SUPPLIED MATERIAL START

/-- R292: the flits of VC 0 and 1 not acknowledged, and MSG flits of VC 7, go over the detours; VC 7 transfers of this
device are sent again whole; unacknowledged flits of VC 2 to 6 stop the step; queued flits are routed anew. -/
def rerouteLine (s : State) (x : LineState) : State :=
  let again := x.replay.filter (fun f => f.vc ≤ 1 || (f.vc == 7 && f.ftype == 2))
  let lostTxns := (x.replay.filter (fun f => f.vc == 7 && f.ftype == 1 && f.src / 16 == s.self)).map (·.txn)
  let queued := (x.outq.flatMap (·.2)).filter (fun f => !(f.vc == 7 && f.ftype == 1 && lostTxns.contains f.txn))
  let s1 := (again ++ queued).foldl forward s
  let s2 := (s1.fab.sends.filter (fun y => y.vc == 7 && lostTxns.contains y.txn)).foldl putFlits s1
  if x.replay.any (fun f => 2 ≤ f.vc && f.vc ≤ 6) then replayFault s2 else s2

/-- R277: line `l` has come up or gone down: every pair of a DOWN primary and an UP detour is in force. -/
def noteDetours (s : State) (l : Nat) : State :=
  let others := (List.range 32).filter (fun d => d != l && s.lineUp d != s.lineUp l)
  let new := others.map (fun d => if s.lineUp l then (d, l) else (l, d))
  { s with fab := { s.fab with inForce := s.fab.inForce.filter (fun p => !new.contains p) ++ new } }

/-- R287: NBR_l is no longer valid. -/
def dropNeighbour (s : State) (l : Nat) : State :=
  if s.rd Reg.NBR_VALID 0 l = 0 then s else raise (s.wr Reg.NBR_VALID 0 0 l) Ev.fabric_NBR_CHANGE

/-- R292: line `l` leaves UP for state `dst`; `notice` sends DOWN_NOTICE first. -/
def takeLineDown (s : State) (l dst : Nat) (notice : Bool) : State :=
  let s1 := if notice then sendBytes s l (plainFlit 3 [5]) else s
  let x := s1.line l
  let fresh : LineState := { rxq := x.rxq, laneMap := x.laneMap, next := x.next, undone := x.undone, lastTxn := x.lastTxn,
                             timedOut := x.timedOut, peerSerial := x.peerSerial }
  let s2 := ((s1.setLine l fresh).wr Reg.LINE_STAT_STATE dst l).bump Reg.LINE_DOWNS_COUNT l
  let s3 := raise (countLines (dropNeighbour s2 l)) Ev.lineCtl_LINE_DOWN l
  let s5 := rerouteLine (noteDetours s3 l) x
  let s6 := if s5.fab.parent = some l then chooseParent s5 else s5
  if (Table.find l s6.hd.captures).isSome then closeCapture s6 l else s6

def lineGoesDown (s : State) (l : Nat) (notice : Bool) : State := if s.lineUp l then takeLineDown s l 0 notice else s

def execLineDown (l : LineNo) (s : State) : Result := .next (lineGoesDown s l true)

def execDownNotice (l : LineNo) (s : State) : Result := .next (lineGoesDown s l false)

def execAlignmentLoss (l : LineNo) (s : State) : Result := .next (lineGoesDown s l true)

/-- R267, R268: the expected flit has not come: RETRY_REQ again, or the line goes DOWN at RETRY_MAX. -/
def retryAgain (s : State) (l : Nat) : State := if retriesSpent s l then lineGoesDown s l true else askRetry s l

SUPPLIED MATERIAL END

EXERCISE PROMPT: Starting with the first line above and ending with the line that holds "let s1 := (again ++ queued).foldl forward s", restate each line word for word and add nothing else.

RESULT:
/-- R292: the flits of VC 0 and 1 not acknowledged, and MSG flits of VC 7, go over the detours; VC 7 transfers of this
device are sent again whole; unacknowledged flits of VC 2 to 6 stop the step; queued flits are routed anew. -/
def rerouteLine (s : State) (x : LineState) : State :=
  let again := x.replay.filter (fun f => f.vc ≤ 1 || (f.vc == 7 && f.ftype == 2))
  let lostTxns := (x.replay.filter (fun f => f.vc == 7 && f.ftype == 1 && f.src / 16 == s.self)).map (·.txn)
  let queued := (x.outq.flatMap (·.2)).filter (fun f => !(f.vc == 7 && f.ftype == 1 && lostTxns.contains f.txn))
  let s1 := (again ++ queued).foldl forward s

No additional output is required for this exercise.